С самого рождения социума, т. е. с тех пор как частное хозяйство и требующееся в нём хозяйствование стали делом государства, эта новая область отличается от более давних сфер частного и публично-открытого неодолимой тенденцией к экспансии, постоянным ростом, который с самого начала грозил заглушить старейшие сферы политического и приватного, равно как в конце концов и новейшую область интимного. На протяжении трех веков мы можем наблюдать этот процесс роста в его постоянном ускорении, и основание для этого поистине весьма примечательного феномена нарастания заключается в том, что через социальность сам процесс жизни в его разнообразнейших формах был введен в пространство публичного. Область частного хозяйствования была сферой, осуществлявшей заботу о жизненных нуждах, об индивидуальном выживании, равно как о продолжении рода, гарантиях жизни. До открытия интимности к характерным признакам частной сферы принадлежало то, что человек в ней экзистировал собственно не как человек, а как экземпляр рода, и здесь скрывалось истинное основание для безмерного презрения античности к людям, вращавшимся лишь в сфере приватного. Возникновение социальности правда решающим образом изменило оценку всего этого круга человеческой экзистенции, однако отсюда еще не следует, что из-за смены оценки что-то в ее существе изменилось. Монолитный характер социума во всех его разновидностях, когда естественный конформизм признает всегда лишь один интерес и одно мнение, имеет в конечном счете своим корнем единство человеческого рода. Поскольку это единство человеческого рода не продукт воображения и оно значительно больше чем лишь научная гипотеза, «коммунистическая фикция» классической политэкономии, массовое общество, вполне эмансипировавшее человека как социальное животное и таким путем вроде бы взявшееся гарантировать выживание человеческого рода в глобальном масштабе, вместе с тем грозит уничтожить человечность, собственное человеческое бытие человека; похоже на то, как если бы именно человеческий род был способен подвести человечество к отмиранию.

вернуться

60

Одна из главных заслуг Мирдаль (op. cit., р. 54, 150) состоит в демонстрации того, что именно либеральный утилитаризм, а не социализм первым «оказался загнан в несостоятельную “коммунистическую фикцию” относительно единства общества» и что эта «фикция» присуща большинству сочинений экономистов.
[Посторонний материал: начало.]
-- ==== Sys2Proof/Laws/Ops.lean ====
section
/-! SUPPORT. What the shared operations do: the register read after a write, and for each operation that counts, reports or records
the components it may change. -/

namespace Sys2Proof.Machine

/-! ## Registers -/

/-- Fields of different numbers lie at different places. -/
theorem Field.key_ne {f g : Field} (hf : f.kinds < 16) (hg : g.kinds < 16) (h : f.num ≠ g.num) (d i e j : Nat) :
    f.key d i ≠ g.key e j := by
  have h1 : f.copy d < 2 := by unfold Field.copy; split <;> omega
  have h2 : g.copy e < 2 := by unfold Field.copy; split <;> omega
  have h3 : i % 1048576 < 1048576 := Nat.mod_lt _ (by decide)
  have h4 : j % 1048576 < 1048576 := Nat.mod_lt _ (by decide)
  unfold Field.key
  omega

/-- The copies of a field on the two dies, and its indices below 2^20, lie at different places. -/
theorem Field.key_ne_index (f : Field) (d e : Nat) {i j : Nat} (hi : i < 1048576) (hj : j < 1048576) (h : i ≠ j) :
    f.key d i ≠ f.key e j := by
  have h1 : f.copy d < 2 := by unfold Field.copy; split <;> omega
  have h2 : f.copy e < 2 := by unfold Field.copy; split <;> omega
  unfold Field.key
  omega

/-- A register reads what was written to it, at the bits it has. -/
@[simp] theorem State.rd_wr_self (s : State) (f : Field) (d i v : Nat) : (s.wr f d i v).rd f d i = v % 2 ^ f.width := by
  simp [State.rd, State.wr]

/-- A write leaves every field of another number. -/
theorem State.rd_wr_ne (s : State) {f g : Field} (hf : f.kinds < 16) (hg : g.kinds < 16) (h : f.num ≠ g.num) (d i v e j : Nat) :
    (s.wr g d i v).rd f e j = s.rd f e j := by
  simp only [State.rd, State.wr]
  exact Tab.get_put_ne _ _ _ _ (Field.key_ne hf hg h e j d i)

/-- A write leaves the field's other indices. -/
theorem State.rd_wr_index (s : State) (f : Field) (d e v : Nat) {i j : Nat} (hi : i < 1048576) (hj : j < 1048576) (h : j ≠ i) :
    (s.wr f d i v).rd f e j = s.rd f e j := by
  simp only [State.rd, State.wr]
  exact Tab.get_put_ne _ _ _ _ (Field.key_ne_index f e d hj hi h)

/-- A write leaves the other die's copy of a field that each die has. -/
theorem State.rd_wr_die (s : State) (f : Field) (hs : f.scope = .each) (i j v : Nat) {d e : Nat} (h : e % 2 ≠ d % 2) :
    (s.wr f d i v).rd f e j = s.rd f e j := by
  simp only [State.rd, State.wr]
  refine Tab.get_put_ne _ _ _ _ ?_
  have h3 : i % 1048576 < 1048576 := Nat.mod_lt _ (by decide)
  have h4 : j % 1048576 < 1048576 := Nat.mod_lt _ (by decide)
  simp only [Field.key, Field.copy, hs, if_true]
  omega

@[simp] theorem State.reg_setReg_self (s : State) (f : Field) (v : Nat) : (s.setReg f v).reg f = v % 2 ^ f.width :=
  State.rd_wr_self s f 0 0 v

/-- A table keeps its keys rising through a register write. -/
theorem State.wr_rising (s : State) (f : Field) (d i v : Nat) (h : Tab.rising none s.regs = true) :
    Tab.rising none (s.wr f d i v).regs = true := Tab.rising_put _ _ h

/-- What an update of the state other than its registers leaves every register at. -/
theorem State.rd_congr {s t : State} (h : t.regs = s.regs) (f : Field) (d i : Nat) : t.rd f d i = s.rd f d i := by
  simp only [State.rd, h]

/-! ## Counting and reporting -/

/-- t is s but for its registers, what the heads hold and what the platform manager is to be told. -/
def Counted (s t : State) : Prop := t = { s with regs := t.regs, heads := t.heads, pm := t.pm }

/-- As `Counted`, with messages sent. -/
def Reported (s t : State) : Prop := t = { s with regs := t.regs, heads := t.heads, pm := t.pm, out := t.out }

/-- As `Counted`, with records in the Ream and pages of the quire store written. -/
def Recorded (s t : State) : Prop := t = { s with regs := t.regs, heads := t.heads, pm := t.pm, ream := t.ream, qst := t.qst }

theorem Counted.refl (s : State) : Counted s s := rfl

theorem Counted.trans {s t u : State} (h1 : Counted s t) (h2 : Counted t u) : Counted s u := by
  unfold Counted at *; rw [h2, h1]

theorem Counted.reported {s t : State} (h : Counted s t) : Reported s t := by
  unfold Counted at h; unfold Reported; rw [h]

theorem Counted.recorded {s t : State} (h : Counted s t) : Recorded s t := by
  unfold Counted at h; unfold Recorded; rw [h]

theorem Reported.refl (s : State) : Reported s s := rfl

theorem Reported.trans {s t u : State} (h1 : Reported s t) (h2 : Reported t u) : Reported s u := by
  unfold Reported at *; rw [h2, h1]

theorem Recorded.refl (s : State) : Recorded s s := rfl

theorem Recorded.trans {s t u : State} (h1 : Recorded s t) (h2 : Recorded t u) : Recorded s u := by
  unfold Recorded at *; rw [h2, h1]

theorem State.wr_counted (s : State) (f : Field) (d i v : Nat) : Counted s (s.wr f d i v) := rfl

theorem State.bump_counted (s : State) (f : Field) (d i n : Nat) : Counted s (s.bump f d i n) := rfl

theorem State.wrBit_counted (s : State) (f : Field) (d i n : Nat) (b : Bool) : Counted s (s.wrBit f d i n b) := rfl

theorem State.peak_counted (s : State) (f : Field) (d i v : Nat) : Counted s (s.peak f d i v) := rfl

theorem State.setReg_counted (s : State) (f : Field) (v : Nat) : Counted s (s.setReg f v) := rfl

theorem State.onHead_counted (s : State) (h : Nat) (f : Head → Head) : Counted s (s.onHead h f) := rfl

theorem State.notify_counted (s : State) (n : Nat) : Counted s (s.notify n) := rfl

theorem State.raiseAt_counted (s : State) (h n : Nat) : Counted s (s.raiseAt h n) := by
  unfold State.raiseAt
  split
  · exact s.wr_counted ..
  · exact ((s.wr_counted ..).trans (State.wr_counted _ ..)).trans (State.onHead_counted _ ..)

theorem State.assertSource_counted (s : State) (n : Nat) : Counted s (s.assertSource n) := by
  unfold State.assertSource
  refine Counted.trans ?_ (State.notify_counted _ n)
  split
  · exact (s.raiseAt_counted 0 n).trans (State.raiseAt_counted _ 1 n)
  · exact s.raiseAt_counted 0 n

theorem State.tally_counted (s : State) (d i n : Nat) : Counted s (s.tally d i n) := by
  unfold State.tally
  split
  · exact Counted.refl s
  · dsimp only
    split
    · exact s.wr_counted ..
    · exact ((s.wr_counted ..).trans (State.wrBit_counted _ ..)).trans (State.assertSource_counted _ _)

theorem State.raise_counted (s : State) (n : Nat) : Counted s (s.raise n) :=
  (s.assertSource_counted n).trans (State.tally_counted _ ..)

theorem State.msix_reported (s : State) (h v : Nat) : Reported s (s.msix h v) := by
  unfold State.msix
  split
  · exact (s.onHead_counted ..).reported
  · exact Reported.trans (t := s.send _) rfl (State.tally_counted _ ..).reported

theorem State.eventAt_reported (s : State) (h log : Nat) (ty : EvType) (c : EvCause) (vs : List Nat) :
    Reported s (s.eventAt h log ty c vs) := by
  unfold State.eventAt
  dsimp only
  split
  · exact (s.onHead_counted ..).reported.trans (State.msix_reported _ ..)
  · exact (s.onHead_counted ..).reported

theorem State.event_reported (s : State) (log : Nat) (ty : EvType) (c : EvCause) (vs : List Nat) :
    Reported s (s.event log ty c vs) := by
  unfold State.event
  dsimp only
  split
  · exact (s.eventAt_reported ..).trans (State.eventAt_reported _ ..)
  · exact s.eventAt_reported ..

theorem State.ream_recorded (s : State) (x : Ream) : Recorded s { s with ream := x } := rfl

theorem State.qst_recorded (s : State) (x : Qst) : Recorded s { s with qst := x } := rfl

theorem State.pageCommit_recorded (s : State) (page : Nat) : Recorded s (s.pageCommit page) := by
  unfold State.pageCommit
  extract_lets n x s1 s2 s3
  have h2 : Recorded s s2 := (s.qst_recorded _).trans (State.bump_counted _ ..).recorded
  have h3 : Recorded s s3 := by
    simp only [s3]
    split
    · exact h2.trans ((State.setReg_counted ..).trans (State.setReg_counted ..)).recorded
    · exact h2
  clear_value s3
  refine Recorded.trans ?_ (State.tally_counted ..).recorded
  split
  · exact h3.trans (s3.raise_counted 622).recorded
  · exact h3

theorem State.pageWrite_recorded (s : State) (page o : Nat) (b : List (BitVec 8)) : Recorded s (s.pageWrite page o b) := by
  unfold State.pageWrite
  exact (s.qst_recorded _).trans (State.pageCommit_recorded _ page)

theorem State.slotWrite_recorded (s : State) (ring value : Nat) : Recorded s (s.slotWrite ring value) := rfl

theorem State.gapAt_counted (s : State) (u : Nat) (a b : List ReamRec) : Counted s (s.gapAt u a b) := by
  unfold State.gapAt
  dsimp only
  split
  · exact Counted.refl s
  · exact Counted.trans (t := (((s.wr _ _ _ _).bump _ _ _ _).wr _ _ _ _).wr _ _ _ _) rfl (State.raise_counted _ _)

theorem State.reamLog_recorded (s : State) (r : ReamRec) : Recorded s (s.reamLog r) := by
  unfold State.reamLog
  dsimp only
  have h : ∀ (p : List ReamRec × List ReamRec), Recorded s (if p.2 = [] then s else
      (({ s with ream := { s.ream with log := p.1 } } : State).gapAt 0 p.1 p.2).gapAt 1 p.1 p.2) := by
    intro p
    split
    · exact Recorded.refl s
    · exact (Recorded.trans (t := { s with ream := { s.ream with log := p.1 } }) rfl (State.gapAt_counted _ ..).recorded).trans
        (State.gapAt_counted _ ..).recorded
  split
  · exact (h _).trans rfl
  · exact (h _).trans (Recorded.trans (State.bump_counted _ ..).recorded (State.raise_counted _ _).recorded)

theorem State.reamMirror_recorded (s : State) (r : ReamRec) : Recorded s (s.reamMirror r) := by
  unfold State.reamMirror
  extract_lets m x s1 s2
  have h1 : Recorded s s1 := s.ream_recorded _
  clear_value s1
  have h2 : Recorded s s2 := by
    simp only [s2]
    split
    · exact h1.trans (s1.bump_counted ..).recorded
    · exact h1
  clear_value s2
  exact h2.trans (s2.pageWrite_recorded ..)

theorem State.reamPlace_recorded (s : State) (r : ReamRec) : Recorded s (s.reamPlace r) := by
  unfold State.reamPlace
  extract_lets x s1 crit b y s2
  have h1 : Recorded s s1 := s.ream_recorded _
  clear_value s1
  have h2 : Recorded s s2 := by
    simp only [s2]
    split
    · split
      · exact h1.trans (s1.reamMirror_recorded r)
      · exact h1.trans (s1.ream_recorded _)
    · split
      · exact h1.trans (s1.reamLog_recorded r)
      · split
        · exact (h1.trans (s1.reamLog_recorded r)).trans (State.reamMirror_recorded _ r)
        · exact h1.trans (s1.reamLog_recorded r)
  clear_value s2
  refine Recorded.trans ?_ (State.tally_counted ..).recorded
  split
  · exact h2.trans (s2.raise_counted 619).recorded
  · exact h2

theorem State.reamAs_recorded (s : State) (rate : Bool) (origin sev cls : Nat) (p : List Nat) :
    Recorded s (s.reamAs rate origin sev cls p) := by
  unfold State.reamAs
  split
  · exact Recorded.refl s
  · split
    · extract_lets old new
      exact (s.ream_recorded _).trans (State.bump_counted _ ..).recorded
    · extract_lets x s1
      have h1 : Recorded s s1 := by
        simp only [s1]
        split
        · exact s.ream_recorded _
        · exact Recorded.refl s
      clear_value s1
      exact h1.trans (s1.reamPlace_recorded _)

theorem State.log_recorded (s : State) (sev cls : Nat) (p : List Nat) : Recorded s (s.log sev cls p) := s.reamAs_recorded ..

theorem State.supLog_recorded (s : State) (sev cls : Nat) (p : List Nat) : Recorded s (s.supLog sev cls p) := s.reamAs_recorded ..

theorem State.hwLog_recorded (s : State) (sev cls : Nat) (p : List Nat) : Recorded s (s.hwLog sev cls p) := s.reamAs_recorded ..

theorem State.raiseLog_recorded (s : State) (src sev : Nat) (p : List Nat) : Recorded s (s.raiseLog src sev p) :=
  (s.raise_counted src).recorded.trans (State.log_recorded _ ..)

/-! ## Component by component -/

variable (s : State)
Мирдаль показывает, что политэкономия только тогда может быть наукой, когда исходит из гипотезы, что всё общество как целое повинуется одному единственному интересу. За либеральной презумпцией гармонии интересов стоит всегда «коммунистическая фикция» единого основополагающего интереса, который тогда и опознаю´т в таких общих понятиях как «всеобщее благосостояние» или «commonwealth». Либеральная экономия таким образом всегда следовала «коммунистическому» идеалу, а именно «интересу общества вообще» (р. 194–195). Всё цепляется за то, что понятие общества вообще «сводится к тому что социум воспринимается как один единый субъект. Это однако концептуально прямо-таки непредставимо. Когда мы пытаемся представить себе общество таким образом, мы уже абстрагировались от того существенного обстоятельства, что общественная деятельность есть результат целеполаганий многих индивидов» (р. 154).

вернуться

61

Блестящее изложение этого обычно упускаемого аспекта Марксова учения находим у Зигфрида Ландсхута: Landshut S., Die Gegenwart im Lichte der Marxschen Lehre (Jahrbuch für Wirtschafts- und Gesellschaftspolitik, Bd. I. Hamburg, 1956).